I know that this post is quite old. However, the answer is maybe interesting for you. Directly applying lensmaker's equation doesn't work due to the air inside the lens.
I would rather suggest the following:
Since the middle of such a shell consists of air we can conceptually cut it in two halves.
These two halves are two identical lenses (just turned by 180°).
The focal length of one half is:
$$ \frac{1}{f} = (n-1) \left(\frac1{R_1} - \frac1{R_2} + \frac{(n-1) d_\text{lens}}{n R_1 R_2}\right)$$
Note that both $R_1$ and $R_2$ are positive. In our special case $R_2 < R_1$ and so this lens acts as a diverging lens. $d_\text{lens} = R_1 -R_2$ is the thickness of our lens.
Now we've got a lens system of two such lenses and we have to combine those.

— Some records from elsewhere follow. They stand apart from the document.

-- ==== Sys2Proof/Tests/Slice0.lean ====
section
/-! SUPPORT. Tests. The expected results are the spec's own: its encodings (30_encoding.md R63), its test vectors
(95_test_vectors.md, named in each comment) and hand calculation from its rules. The last section shows, for each obligation
with hypotheses, a concrete case that meets them. -/

namespace Sys2Proof.Tests

open Sys2Proof.Machine

/-- The next state, if there is one. -/
def next? (o : Host.Outcome State Fault Refusal) : Option State :=
  match o with
  | .next s => some s
  | .fault _ => none
  | .refused _ => none

/-- A running machine over a few words, with A, B, C, PC and IN given and OUT0 = 0. -/
def machineAt (words : List Word) (pc a b : Nibble) (c : Bool) (inp : Nibble) : State :=
  { State.start .default (Memory.ofWords words) inp 0 with pc := pc, a := a, b := b, c := c }

/-- One step over a store of two words, the word under test at 0 (LEN = 2, as in 95_test_vectors.md 2.4). -/
def stepWord (w : Word) (a b : Nibble) (c : Bool) (inp : Nibble) : Option State :=
  next? (step (machineAt [w, 0x00#8] 0 a b c inp))

/-- A store of five words with the word under test at `pc` (LEN = 5, as in 95_test_vectors.md 2.6). -/
def stepJump (w : Word) (pc : Nibble) (c : Bool) : Option State :=
  next? (step (machineAt ((List.replicate 5 0x00#8).set pc.toNat w) pc 0 0 c 0))

/-! ## Well-formedness: an ill-formed term for each check -/

theorem test_wellFormed_refuses_reserved : (Instr.unassigned1000 5#4).wellFormed = false := by decide
theorem test_wellFormed_refuses_reserved_1101 : (Instr.unassigned1101 0#4).wellFormed = false := by decide
theorem test_wellFormed_accepts_any_im : (Instr.movAB 15#4).wellFormed = true := by decide
theorem test_table_refuses_two_equal_codes :
    ({ OpcodeCodes.sourceTable with movAB := 0b0001#4 } : OpcodeCodes).wellFormed = false := by decide
theorem test_source_table_wellFormed : OpcodeCodes.sourceTable.wellFormed = true := by decide
theorem test_programFits_refuses_17 : programFits (List.replicate 17 0x01#8) = false := by decide
theorem test_token_range_refuses_16 : (Token.outIm 16).inRange = false := by decide
theorem test_memory_wf_refuses_listed_zero : (Memory.mk 2 [(0, 0x00#8)]).wf = false := by decide
theorem test_memory_wf_refuses_beyond_len : (Memory.mk 1 [(1, 0x31#8)]).wf = false := by decide
theorem test_memory_wf_refuses_wrong_order : (Memory.mk 3 [(1, 0x31#8), (0, 0x31#8)]).wf = false := by decide
theorem test_memory_wf_refuses_17_words : (Memory.mk 17 []).wf = false := by decide

/-! ## Decoding: a word of every constructor, written from the opcode map (R63, R64) -/

theorem test_decode_addAIm : decode .sourceTable 0b00001001#8 = some (.addAIm 0b1001#4) := by decide
theorem test_decode_movBA : decode .sourceTable 0b00010000#8 = some (.movBA 0b0000#4) := by decide
theorem test_decode_inA : decode .sourceTable 0b00100000#8 = some (.inA 0b0000#4) := by decide
theorem test_decode_movAIm : decode .sourceTable 0b00110101#8 = some (.movAIm 0b0101#4) := by decide
theorem test_decode_movAB : decode .sourceTable 0b01000001#8 = some (.movAB 0b0001#4) := by decide
theorem test_decode_addBIm : decode .sourceTable 0b01011111#8 = some (.addBIm 0b1111#4) := by decide
theorem test_decode_inB : decode .sourceTable 0b01100000#8 = some (.inB 0b0000#4) := by decide
theorem test_decode_movBIm : decode .sourceTable 0b01111010#8 = some (.movBIm 0b1010#4) := by decide
theorem test_decode_outB : decode .sourceTable 0b10011111#8 = some (.outB 0b1111#4) := by decide
theorem test_decode_outIm : decode .sourceTable 0b10110110#8 = some (.outIm 0b0110#4) := by decide
theorem test_decode_jncIm : decode .sourceTable 0b11100111#8 = some (.jncIm 0b0111#4) := by decide
theorem test_decode_jmpIm : decode .sourceTable 0b11110011#8 = some (.jmpIm 0b0011#4) := by decide
theorem test_decode_unassigned1000 : decode .sourceTable 0b10000000#8 = some (.unassigned1000 0b0000#4) := by decide
theorem test_decode_unassigned1010 : decode .sourceTable 0b10100011#8 = some (.unassigned1010 0b0011#4) := by decide
theorem test_decode_unassigned1100 : decode .sourceTable 0b11000000#8 = some (.unassigned1100 0b0000#4) := by decide
theorem test_decode_unassigned1101 : decode .sourceTable 0b11011111#8 = some (.unassigned1101 0b1111#4) := by decide

/-- 95_test_vectors.md 2.3: 0xA3 is `DecodeError(1010)`. -/
theorem test_decodeWord_error : (decodeWord .sourceTable 0xA3#8).toOption = none := by decide
/-- The table's numbering of bits: the row JMP_im at `im` = 15. -/
theorem test_decodeTableWord : decodeTableWord 8 0xFF = some (.jmpIm 15#4) := by decide
/-- A word that no row of a shifted table names is still rejected: 0b0000 unlisted, and no reserved row. -/
theorem test_decode_other_table :
    decode { OpcodeCodes.sourceTable with addAIm := 0b1000#4 } 0b00000001#8 = none := by decide

/-! ## One step of each instruction -/

/-- M1. -/
theorem test_movAIm : (stepWord 0x35#8 9 0 true 0).map (fun t => (t.a, t.b, t.c, t.pc)) = some (5, 0, false, 1) := by decide
/-- M2. -/
theorem test_movAIm_zero : (stepWord 0x30#8 15 3 false 0).map (fun t => (t.a, t.b, t.c)) = some (0, 3, false) := by decide
/-- M3. -/
theorem test_movBIm : (stepWord 0x7F#8 0 0 true 0).map (fun t => (t.a, t.b, t.c, t.pc)) = some (0, 15, false, 1) := by decide
/-- M4. -/
theorem test_movAB : (stepWord 0x40#8 3 12 true 0).map (fun t => (t.a, t.b, t.c)) = some (12, 12, false) := by decide
/-- M5: the `im` field is ignored. -/
theorem test_movAB_im : (stepWord 0x4F#8 3 12 false 0).map (fun t => (t.a, t.b, t.c)) = some (12, 12, false) := by decide
/-- M6. -/
theorem test_movBA : (stepWord 0x10#8 6 0 false 0).map (fun t => (t.a, t.b, t.c)) = some (6, 6, false) := by decide
/-- AR3. -/
theorem test_addAIm_wraps : (stepWord 0x0F#8 15 0 false 0).map (fun t => (t.a, t.b, t.c)) = some (14, 0, true) := by decide
/-- AR6: the old carry is not an input. -/
theorem test_addAIm_old_carry : (stepWord 0x05#8 3 0 true 0).map (fun t => (t.a, t.b, t.c)) = some (8, 0, false) := by decide
/-- AR8. -/
theorem test_addBIm_wraps : (stepWord 0x5F#8 2 1 false 0).map (fun t => (t.a, t.b, t.c)) = some (2, 0, true) := by decide
/-- AR9. -/
theorem test_addBIm_no_carry : (stepWord 0x53#8 0 4 true 0).map (fun t => (t.a, t.b, t.c)) = some (0, 7, false) := by decide
/-- CT1. -/
theorem test_jmpIm : (stepJump 0xF2#8 4 true).map (fun t => (t.c, t.pc, t.status)) = some (false, 2, .running) := by decide
/-- CT2. -/
theorem test_jmpIm_halts : (stepJump 0xFF#8 1 false).map (fun t => (t.c, t.pc, t.status)) = some (false, 15, .halted) := by decide
/-- CT3. -/
theorem test_jncIm_taken : (stepJump 0xE2#8 3 false).map (fun t => (t.c, t.pc, t.status)) = some (false, 2, .running) := by decide
/-- CT5. -/
theorem test_jncIm_falls_through_and_halts :
    (stepJump 0xE0#8 4 true).map (fun t => (t.c, t.pc, t.status)) = some (false, 5, .halted) := by decide
/-- IO1. -/
theorem test_inA : (stepWord 0x20#8 0 0 true 6).map (fun t => (t.a, t.b, t.c, t.outTrace)) = some (6, 0, false, []) := by decide
/-- IO2. -/
theorem test_inB : (stepWord 0x60#8 0 0 false 15).map (fun t => (t.a, t.b, t.c, t.outTrace)) = some (0, 15, false, []) := by decide
/-- IO3. -/
theorem test_outB : (stepWord 0x90#8 0 2 true 0).map (fun t => (t.b, t.c, t.out, t.outTrace)) = some (2, false, 2, [2]) := by decide
/-- IO4: a value the port already holds is traced. -/
theorem test_outB_same_value :
    (next? (exec (.outB 0) { machineAt [0x90#8] 0 0 5 false 0 with out := 5, outTrace := [5] })).map (fun t => (t.out, t.outTrace))
      = some (5, [5, 5]) := by decide
/-- IO5. -/
theorem test_outIm : (stepWord 0xB6#8 3 4 true 0).map (fun t => (t.a, t.b, t.c, t.out)) = some (3, 4, false, 6) := by decide
/-- EG2, second step: the state is kept and PC stays at the faulting word. -/
theorem test_unassigned1000 :
    (next? (step (machineAt [0x31#8, 0x80#8] 1 1 0 false 0))).map (fun t => (t.a, t.pc, t.status))
      = some (1, 1, .error 0b1000#4) := by decide
/-- By R162, as for EG3. -/
theorem test_unassigned1010 : (stepWord 0xA3#8 7 0 true 0).map (fun t => (t.a, t.c, t.status)) = some (7, true, .error 0b1010#4) := by decide
/-- By R162, as for EG3. -/
theorem test_unassigned1100 : (stepWord 0xC0#8 0 0 false 0).map (fun t => (t.pc, t.status)) = some (0, .error 0b1100#4) := by decide
/-- EG3. -/
theorem test_unassigned1101 :
    (next? (step (machineAt [0xD0#8] 0 0 0 false 0))).map (fun t => (t.pc, t.status)) = some (0, .error 0b1101#4) := by decide

/-! ## The engine -/

/-- EG1, from the reset state, whose store is empty. -/
theorem test_empty_store : (next? (step State.reset)).map (fun t => (t.a, t.c, t.pc, t.status)) = some (0, false, 1, .halted) := by decide
/-- EG5, its last step. -/
theorem test_full_store_halts :
    (next? (step (machineAt (List.replicate 16 0x01#8) 15 15 0 false 0))).map (fun t => (t.a, t.c, t.pc, t.status))
      = some (0, true, 0, .halted) := by decide
/-- EG6, the same step under `Wrap`. -/
theorem test_full_store_wraps :
    (next? (step { machineAt (List.replicate 16 0x01#8) 15 15 0 false 0 with cfg := { Config.default with pcOverflow := .wrap } })).map
      (fun t => (t.a, t.c, t.pc, t.status)) = some (0, true, 0, .running) := by decide
/-- EG4. -/
theorem test_construct_17 : (Memory.construct (List.replicate 17 0x01#8)).toOption = none := by decide
/-- R101: no step in Halted. -/
theorem test_no_step_when_halted : next? (step { State.reset with status := .halted }) = none := by decide
/-- EG7: the result of a run of one word. -/
theorem test_run_out : (run .default [0xB3#8] ⟨0, 0⟩ 1).bind Except.toOption = some ⟨0, 3⟩ := by decide
/-- EG8: OUT0 is reported when nothing was written. -/
theorem test_run_out0 : (run .default [0x31#8] ⟨0, 7⟩ 1).bind Except.toOption = some ⟨0, 7⟩ := by decide
/-- The word that `withFetchWord` places runs as the first instruction after reset. -/
theorem test_withFetchWord : (next? (step (State.reset.withFetchWord 8 0x35))).map (·.a) = some 5 := by decide

/-! ## The assembler -/

/-- The words of an assembly that succeeds. -/
def words? (cfg : Config) (lines : List String) : Option (List Word) := (assembleStrings cfg lines).toOption

/-- The error of an assembly that fails. -/
def error? (cfg : Config) (lines : List String) : Option AssemblerError :=
  match assembleStrings cfg lines with
  | .ok _ => none
  | .error e => some e

/-- The default configuration with `AsmStrict = true`. -/
def strict : Config := { Config.default with asmStrict := true }

/-- S6. -/
theorem test_assemble_program :
    words? .default ["mov A,0001", "mov B,0010", "add A,0001", "out B"] = some [0x31#8, 0x72#8, 0x01#8, 0x90#8] := by decide
/-- AS1: a line boundary is only a separator. -/
theorem test_assemble_lines : words? .default ["jmp", "0000"] = some [0xF0#8] := by decide
/-- AS4. -/
theorem test_assemble_comma : words? .default ["add A,  0011"] = some [0x03#8] := by decide
/-- AS7. -/
theorem test_assemble_masks : words? .default ["mov A 11111"] = some [0x3F#8] := by decide
/-- AS10. -/
theorem test_assemble_skips : words? .default ["out 0001 ; comment"] = some [0xB1#8] := by decide
/-- AS14. -/
theorem test_assemble_uppercase : error? .default ["MOV A 0001"] = some .emptyProgram := by decide
/-- AS15. -/
theorem test_assemble_strict : error? strict ["MOV A 0001"] = some (.unrecognizedInstruction ['M', 'O', 'V']) := by decide
/-- AS19. -/
theorem test_assemble_sign : error? .default ["mov A +01"] = some (.parseError ['+', '0', '1']) := by decide
/-- AS20. -/
theorem test_assemble_missing : error? .default ["mov A"] = some .missingOperand := by decide
/-- AS22: the register is checked before the second operand is sought. -/
theorem test_assemble_register_first : error? .default ["mov C"] = some (.parseError ['C']) := by decide
/-- AS25: there is no OUT A. -/
theorem test_assemble_out_A : error? .default ["out A"] = some (.parseError ['A']) := by decide
/-- AS26. -/
theorem test_assemble_mov_A_A : error? .default ["mov A A"] = some (.parseError ['A']) := by decide
/-- AS28: an operand position consumes even a mnemonic. -/
theorem test_assemble_operand_mnemonic : error? .default ["jmp mov"] = some (.parseError ['m', 'o', 'v']) := by decide

/-! ## Witnesses: the hypotheses of the obligations are met -/

/-- The opcode table with MOV A,B and MOV B,A exchanged: another table with twelve different codes. -/
def otherTable : OpcodeCodes := { OpcodeCodes.sourceTable with movAB := 0b0001#4, movBA := 0b0100#4 }

theorem witness_DecodeOfEncodeIsTheInstruction :
    OpcodeCodes.sourceTable.wellFormed = true ∧ otherTable.wellFormed = true ∧ (Instr.movAB 15#4).wellFormed = true := by decide
theorem witness_EncodeOfDecodedRowIsTheWord :
    decode otherTable 0x4F#8 = some (.movBA 15#4) ∧ decode .sourceTable 0xD0#8 = some (.unassigned1101 0#4) := by decide
theorem witness_DecodeOfEncodedToken :
    OpcodeCodes.sourceTable.wellFormed = true ∧ (Token.jmp 15).inRange = true ∧ (Token.jmp 0).inRange = true := by decide
theorem witness_EncodeOfDecodedToken : (decodeWord .sourceTable 0x40#8).toOption = some (.movAB, 0#4) ∧
    (decodeWord .sourceTable 0x41#8).toOption = some (.movAB, 1#4) := by decide
theorem witness_DecodeOfEveryWord : (0x80#8).toNat / 16 ∈ [8, 10, 12, 13] ∧ (0xDF#8).toNat / 16 ∈ [8, 10, 12, 13] ∧
    (0x00#8).toNat / 16 ∉ [8, 10, 12, 13] ∧ (0xFF#8).toNat / 16 ∉ [8, 10, 12, 13] := by decide
theorem witness_EncodedTokenIsCodeAndMaskedImmediate : Token.movAB.opcode.readsImmediate = false := by decide
theorem witness_TokenizeSplitsAtSeparators :
    isSeparator 'A' = false ∧ isSeparator ',' = true ∧ (['A'] : Text) ∈ tokenize [['A', ',']] := by decide
theorem witness_ParseScansInstructionByInstruction :
    (parseInstr .jmp [['1'], ['x']]).toOption = some (.jmp 1, 2) ∧ (parseInstr .mov []).toOption = none ∧
    (['n', 'o', 'p'] : Text) ≠ Mnemonic.mov.word := by decide
theorem witness_JumpAndOutOperands : (['1'] : Text) ≠ wordB := by decide
theorem witness_RegisterOperandsCheckedLeftToRight : (['C'] : Text) ≠ ['A'] ∧ (['C'] : Text) ≠ ['B'] := by decide
theorem witness_BinaryTextValue :
    (parseImm ['1', '0']).toOption = some 2 ∧ '2' ∈ ['0', '2'] ∧ '2' ≠ '0' ∧ '2' ≠ '1' := by decide
theorem witness_EmptyProgramExactlyWhenNoToken :
    Config.default.asmStrict = false ∧ isSeparator ' ' = true ∧ tokenize [['n', 'o', 'p']] = [['n', 'o', 'p']] ∧
    mnemonicOf ['n', 'o', 'p'] = none := by decide
theorem witness_AssembledWordsAreTheTokensEncoded : (assemble .default [['i', 'n', ' ', 'A']]).toOption = some [0x20#8] := by decide
theorem witness_AssembledWordsDecode :
    OpcodeCodes.sourceTable.wellFormed = true ∧ (assemble .default [['i', 'n', ' ', 'A']]).toOption = some [0x20#8] := by decide
theorem witness_FirstErrorInScanOrderWins :
    (Token.outIm 15).inRange = true ∧ (parseInstr .jmp [['2']]).toOption = none ∧
    AssemblerError.parseError ['2'] ≠ .missingOperand := by decide
theorem witness_CanonicalTextsAssemble :
    isSeparator ',' = true ∧ ([',', ' '] : Text) ≠ [] ∧ [Token.jmp 15, Token.outB] ≠ [] ∧ (Token.jmp 15).inRange = true ∧
    Token.outB.inRange = true := by decide
theorem witness_ConstructHoldsTheWords :
    (List.replicate 16 0x31#8).length ≤ 16 ∧ 16 < (List.replicate 17 0x31#8).length := by decide
theorem witness_StoresThatReadAlikeAreEqual : (Memory.ofWords [0x00#8, 0x31#8]).wf = true ∧ Memory.empty.wf = true := by decide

This done via:
$$\frac{1}{f_{res}} = \frac1{f_1} + \frac1{f_2} - \frac{d}{f_1 f_2}$$
where $d$ is the distance between this lenses (two spherical shell halves). In our case it is $d=2\cdot \frac{R_1+R_2}{2}$.
To finally answer your question. In the case of a zero meniscus lens we get $R_1 = R_2$ and also $d_\text{lens} = 0$. This means that the focal length is 0. So you won't see any effect of the spherical shell.
edit: this whole calculation neglects spherical aberrations. So this is only valid for rays close to the center of the shell.